The fact that I can appreciate a painting by Caravaggio or Picasso has done zero for me financially over the years. But when I look at Caravaggio’s The Calling Of Saint Matthew, I see a dramatic struggle between light and dark, between being caught up in your mundane duties and being made aware that I am called, we are all being called, to something greater than just sitting inside at a desk counting money all our lives. Or, when I look at Picasso’s Guernica, I see the horror of war made with a visceral impact that simple realism could never match. And it makes me want to fight harder than ever to end violence and war, at least as much as possible, in this world.

Art, real art, great art, tears at our chest, touches our heart, confounds our brain, makes us sympathize with the lonely and desire to love with the lovers. Art celebrates beauty, and challenges everything. This all sounds pretentious and overblown, I get that. It doesn’t stop me believing that majoring in art, while never enriching my wallet, made me a better person.
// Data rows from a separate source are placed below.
-- ==== Sys2Proof/Laws/LogBounds.lean ====
section
/-! SUPPORT. Every operation and every meaning keeps the log block within its bounds (R568, R570, R574, R578): one lemma per operation and per
meaning. -/

namespace Sys2Proof.Machine

/-! ## Choices and folds -/

/-- The bounds of `LogBounds`, said of the log alone, so that one lemma serves every state that has it. -/
def LogBound (l : Log) : Prop := l.ring.length ≤ 4096 ∧ l.early.length ≤ 32 ∧ l.pending.length ≤ 64 ∧ l.notices.length ≤ 128
@[simp] theorem logBound_mk (d r e m a p f n v c z) : LogBound ⟨d, r, e, m, a, p, f, n, v, c, z⟩ ↔
    r.length ≤ 4096 ∧ e.length ≤ 32 ∧ p.length ≤ 64 ∧ n.length ≤ 128 := Iff.rfl
@[simp] theorem LogBound.ring_len {l : Log} (h : LogBound l) : l.ring.length ≤ 4096 := h.1
@[simp] theorem LogBound.early_len {l : Log} (h : LogBound l) : l.early.length ≤ 32 := h.2.1
@[simp] theorem LogBound.pending_len {l : Log} (h : LogBound l) : l.pending.length ≤ 64 := h.2.2.1
@[simp] theorem LogBound.notices_len {l : Log} (h : LogBound l) : l.notices.length ≤ 128 := h.2.2.2

@[simp] theorem ite_logBound (c : Prop) [Decidable c] (a b : State) :
  LogBound (if c then a else b).log ↔ if c then LogBound a.log else LogBound b.log := by
  split <;> rfl
@[simp] theorem ite_logBound1 {α : Type} (c : Prop) [Decidable c] (a b : State × α) :
    LogBound (if c then a else b).1.log ↔ if c then LogBound a.1.log else LogBound b.1.log := by split <;> rfl
@[simp] theorem foldl_logBound {α : Type} (l : List α) (f : State → α → State) (s : State) (hf : ∀ u x, LogBound u.log → LogBound (f u x).log)
    (h : LogBound s.log) : LogBound (l.foldl f s).log := by
  induction l generalizing s with
  | nil => exact h
  | cons a r ih => exact ih _ (hf _ _ h)
@[simp] theorem foldl_logBound1 {α β : Type} (l : List α) (f : State × β → α → State × β) (s : State × β)
    (hf : ∀ u x, LogBound u.1.log → LogBound (f u x).1.log) (h : LogBound s.1.log) : LogBound (l.foldl f s).1.log := by
  induction l generalizing s with
  | nil => exact h
  | cons a r ih => exact ih _ (hf _ _ h)
@[simp] theorem foldr_logBound {α : Type} (l : List α) (f : α → State → State) (s : State) (hf : ∀ u x, LogBound u.log → LogBound (f x u).log)
    (h : LogBound s.log) : LogBound (l.foldr f s).log := by
  induction l with
  | nil => exact h
  | cons a r ih => exact hf _ _ ih
@[simp] theorem forEach_logBound (l : List Nat) (f : State → Nat → State) (s : State) (hf : ∀ u x, LogBound u.log → LogBound (f u x).log)
    (h : LogBound s.log) : LogBound (forEach l f s).log := foldl_logBound l f s hf h

/-! ## Ops -/

@[simp] theorem put_logBound (s : State) (idx sub v : Nat) (hlog : LogBound s.log) : LogBound (put s idx sub v).log := hlog
@[simp] theorem putS_logBound (s : State) (w idx sub : Nat) (v : Int) (hlog : LogBound s.log) : LogBound (putS s w idx sub v).log := hlog
@[simp] theorem wrapBy_logBound (w : Nat) (s : State) (idx sub n : Nat) (hlog : LogBound s.log) : LogBound (wrapBy w s idx sub n).log := hlog
@[simp] theorem satBy_logBound (w : Nat) (s : State) (idx sub n : Nat) (hlog : LogBound s.log) : LogBound (satBy w s idx sub n).log := hlog
@[simp] theorem bump_logBound (s : State) (idx sub : Nat) (hlog : LogBound s.log) : LogBound (bump s idx sub).log := hlog
@[simp] theorem sat_logBound (s : State) (idx sub : Nat) (hlog : LogBound s.log) : LogBound (sat s idx sub).log := hlog
@[simp] theorem putBlob_logBound (s : State) (idx sub : Nat) (l : List Byte) (hlog : LogBound s.log) : LogBound (putBlob s idx sub l).log := hlog
@[simp] theorem emit_logBound (s : State) (o : Output) (hlog : LogBound s.log) : LogBound (emit s o).log := hlog
@[simp] theorem emitAll_logBound (s : State) (l : List Output) (hlog : LogBound s.log) : LogBound (emitAll s l).log := hlog
@[simp] theorem setRail_logBound (s : State) (n : Nat) (f : Rail → Rail) (hlog : LogBound s.log) : LogBound (setRail s n f).log := hlog
@[simp] theorem setStation_logBound (s : State) (n : Nat) (f : Station → Station) (hlog : LogBound s.log) : LogBound (setStation s n f).log := hlog
@[simp] theorem setTracker_logBound (s : State) (n : Nat) (f : Tracker → Tracker) (hlog : LogBound s.log) : LogBound (setTracker s n f).log := hlog
@[simp] theorem setMotor_logBound (s : State) (n : Nat) (f : Motor → Motor) (hlog : LogBound s.log) : LogBound (setMotor s n f).log := hlog
@[simp] theorem setAxis_logBound (s : State) (n : Nat) (f : Axis → Axis) (hlog : LogBound s.log) : LogBound (setAxis s n f).log := hlog
@[simp] theorem setLoop_logBound (s : State) (n : Nat) (f : Loop → Loop) (hlog : LogBound s.log) : LogBound (setLoop s n f).log := hlog
@[simp] theorem setAin_logBound (s : State) (n : Nat) (f : Ain → Ain) (hlog : LogBound s.log) : LogBound (setAin s n f).log := hlog
@[simp] theorem setTenant_logBound (s : State) (n : Nat) (f : Tenant → Tenant) (hlog : LogBound s.log) : LogBound (setTenant s n f).log := hlog
@[simp] theorem setPort_logBound (s : State) (n : Nat) (f : Port → Port) (hlog : LogBound s.log) : LogBound (setPort s n f).log := hlog
@[simp] theorem holdTime_logBound (s : State) (hlog : LogBound s.log) : LogBound (holdTime s).log := hlog
@[simp] theorem vector_logBound (s : State) (fn vec : Nat) (hlog : LogBound s.log) : LogBound (vector s fn vec).log := by
  unfold vector; simp (maxDischargeDepth := 60) +contextual [hlog]
@[simp] theorem putLog_logBound (s : State) (idx sub v : Nat) (hlog : LogBound s.log) : LogBound (putLog s idx sub v).log := hlog
@[simp] theorem wrapLog_logBound (w : Nat) (s : State) (idx sub : Nat) (hlog : LogBound s.log) : LogBound (wrapLog w s idx sub).log := hlog
@[simp] theorem satLog_logBound (w : Nat) (s : State) (idx sub : Nat) (hlog : LogBound s.log) : LogBound (satLog w s idx sub).log := hlog
@[simp] theorem tick_logBound (s : State) (hlog : LogBound s.log) : LogBound (tick s).log := by
  unfold tick; simp (maxDischargeDepth := 60) +contextual [hlog]
theorem mirrorPlace_logBound (l m : Log) (e : Entry) (h : LogBound l) (k : mirrorPlace l e = some m) : LogBound m := by
  unfold mirrorPlace at k
  (repeat' split at k) <;> cases k <;> exact h
@[simp] theorem pendingPush_len (q : List Entry) (e : Entry) (h : q.length ≤ 64) : (pendingPush q e).1.length ≤ 64 := by
  unfold pendingPush
  split
  · simp; omega
  · split
    · exact h
    · split
      · rename_i f hf
        have hm := List.mem_of_find?_eq_some hf
        have := List.length_erase_of_mem hm
        have hp : 0 < q.length := List.length_pos_of_mem hm
        simp; omega
      · exact h
@[simp] theorem mirrorWrite_logBound (s : State) (e : Entry) (hlog : LogBound s.log) : LogBound (mirrorWrite s e).log := by
  unfold mirrorWrite
  split
  · exact hlog
  · split
    · rename_i l hl
      split at hl
      · exact mirrorPlace_logBound _ _ _ hlog hl
      · cases hl
    · simp only
      split <;> simp (maxDischargeDepth := 60) +contextual [hlog]
@[simp] theorem ringWrite_logBound (s : State) (e : Entry) (hlog : LogBound s.log) : LogBound (ringWrite s e).log := by
  have hs : LogBound (if s.log.ring.length < 4096 then s else satLog 32 s 0x2410 5).log := by simp [hlog]
  unfold ringWrite
  simp only
  generalize (if s.log.ring.length < 4096 then s else satLog 32 s 0x2410 5) = u at hs ⊢
  have k (x : Entry) (v : Nat) : LogBound (putLog { u with log := { u.log with ring := (x :: u.log.ring).take 4096 } } 0x2410 3 v).log :=
    putLog_logBound _ _ _ _ ⟨List.length_take_le _ _, hs.2⟩
  split
  · exact mirrorWrite_logBound _ _ (k _ _)
  · exact k _ _
theorem noticePush_len (l : List (Nat × Nat × Nat)) (k c : Nat) :
    (noticePush l k c).1.length ≤ l.length + 1 ∧ ((l.any fun r => r.1 == k) = true → (noticePush l k c).1.length = l.length) := by
  induction l with
  | nil => simp [noticePush]
  | cons a t ih =>
    obtain ⟨k', c', n⟩ := a
    unfold noticePush
    split
    · simp
    · rename_i hne
      simp [hne] at ih ⊢
      exact ih
@[simp] theorem notice_logBound (s : State) (idx sub cls : Nat) (hlog : LogBound s.log) : LogBound (notice s idx sub cls).log := by
  have hl := noticePush_len s.log.notices (keyOf idx sub) cls
  have h4 := hlog.2.2.2
  have hn : LogBound (if s.log.notices.any (fun r => r.1 == keyOf idx sub) || decide (s.log.notices.length < 128) then
      { s with log := { s.log with notices := (noticePush s.log.notices (keyOf idx sub) cls).1 } } else satLog 16 s 0x2420 2).log := by
    split
    · rename_i hc
      refine ⟨hlog.1, hlog.2.1, hlog.2.2.1, ?_⟩
      rcases Bool.or_eq_true _ _ ▸ hc with hc | hc
      · exact Nat.le_trans (Nat.le_of_eq (hl.2 hc)) h4
      · have := of_decide_eq_true hc
        exact Nat.le_trans hl.1 this
    · simp [hlog]
  unfold notice
  simp only
  split <;> simp [hn]
@[simp] theorem noticeAlone_logBound (s : State) (idx sub cls : Nat) (hlog : LogBound s.log) : LogBound (noticeAlone s idx sub cls).log := by
  unfold noticeAlone; simp (maxDischargeDepth := 60) +contextual [hlog]
@[simp] theorem classVectors_logBound (s : State) (cls : Nat) (hlog : LogBound s.log) : LogBound (classVectors s cls).log := by
  unfold classVectors; simp (maxDischargeDepth := 60) +contextual [hlog]
@[simp] theorem logOnly_logBound (s : State) (cls kind src inst idx sub : Nat) (serial : Option Nat) (detail : Nat) (hlog : LogBound s.log) :
    LogBound (logOnly s cls kind src inst idx sub serial detail).log := by
  unfold logOnly
  simp only
  apply classVectors_logBound
  (repeat' split) <;> simp (maxDischargeDepth := 60) +contextual [hlog]
  omega
@[simp] theorem log_logBound (s : State) (cls kind src inst idx sub : Nat) (serial : Option Nat) (detail : Nat) (hlog : LogBound s.log) :
  LogBound (log s cls kind src inst idx sub serial detail).log := by unfold log; simp (maxDischargeDepth := 60) +contextual [hlog]
@[simp] theorem logEvent_logBound (s : State) (cls src inst idx sub : Nat) (hlog : LogBound s.log) :
  LogBound (logEvent s cls src inst idx sub).log := by unfold logEvent; simp (maxDischargeDepth := 60) +contextual [hlog]
@[simp] theorem serveDrop_logBound (s : State) (m : Mech) (inst : Nat) (hlog : LogBound s.log) : LogBound (serveDrop s m inst).log := hlog
@[simp] theorem serveBegin_logBound (s : State) (m : Mech) (inst code src idx sub : Nat) (hlog : LogBound s.log) :
  LogBound (serveBegin s m inst code src idx sub).log := by unfold serveBegin; simp (maxDischargeDepth := 60) +contextual [hlog]
@[simp] theorem servePass_logBound (s : State) (m : Mech) (inst src idx sub : Nat) (hlog : LogBound s.log) :
  LogBound (servePass s m inst src idx sub).log := by unfold servePass; split <;> simp (maxDischargeDepth := 60) +contextual [hlog]
@[simp] theorem doubleFaultAs_logBound (cls : Nat) (s : State) (m : Mech) (inst code src idx sub : Nat) (hlog : LogBound s.log) :
  LogBound (doubleFaultAs cls s m inst code src idx sub).log := by unfold doubleFaultAs; simp (maxDischargeDepth := 60) +contextual [hlog]
@[simp] theorem doubleFault_logBound (s : State) (m : Mech) (inst code src idx sub : Nat) (hlog : LogBound s.log) :
  LogBound (doubleFault s m inst code src idx sub).log := by unfold doubleFault; simp (maxDischargeDepth := 60) +contextual [hlog]
@[simp] theorem serveCancel_logBound (s : State) (m : Mech) (inst src idx sub : Nat) (hlog : LogBound s.log) :
  LogBound (serveCancel s m inst src idx sub).log := by unfold serveCancel; split <;> simp (maxDischargeDepth := 60) +contextual [hlog]
@[simp] theorem watch_logBound (high : Bool) (s : State) (idx sub old v : Nat) (hlog : LogBound s.log) :
  LogBound (watch high s idx sub old v).log := by unfold watch; simp (maxDischargeDepth := 60) +contextual [hlog]
@[simp] theorem causeAdd_logBound (s : State) (c inst : Nat) (hlog : LogBound s.log) : LogBound (causeAdd s c inst).log := by
  unfold causeAdd; simp (maxDischargeDepth := 60) +contextual [hlog]
@[simp] theorem causeEnd_logBound (s : State) (c inst : Nat) (hlog : LogBound s.log) : LogBound (causeEnd s c inst).log := by
  unfold causeEnd; simp (maxDischargeDepth := 60) +contextual [hlog]
@[simp] theorem causeEndAll_logBound (s : State) (p : Nat → Nat → Bool) (hlog : LogBound s.log) : LogBound (causeEndAll s p).log := by
  unfold causeEndAll; simp (maxDischargeDepth := 60) +contextual [hlog]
I’ll never say my art is equal to Caravaggio or Picasso. Hell, I doubt I’m even a good a photographer as Ken Rockwell. But, being creative is a part of me, and has been from my earliest memories. And photography has become a true passion, one that I’m determined to pursue.

You’re probably saying, “Yeah, you said that about truck driving, too.” Fair point. Here’s my response.

I’ve told this story before, that after my mother past away in 2011, we divided up her belongings into two separate, distinct categories. There was the stuff, mostly junk, that we ended up either giving away or throwing away. And photographs. When my dad passed away in 2014, we repeated that process. My wife’s father passed away this year. Most of what he owned has been sold off or thrown away. What did my wife save, carefully pack and bring back home with her? Photographs. Stacks of photographs.

When I go, my memories of sunsets, and movies, and laughs with friends and family will be gone too. But, hopefully, my photographs will continue to be around. Hopefully someone will collect my work, the way Carole and I have collected our families photographs. And maybe, just maybe, my art will inspire others in ways similar to how other artists inspired me.”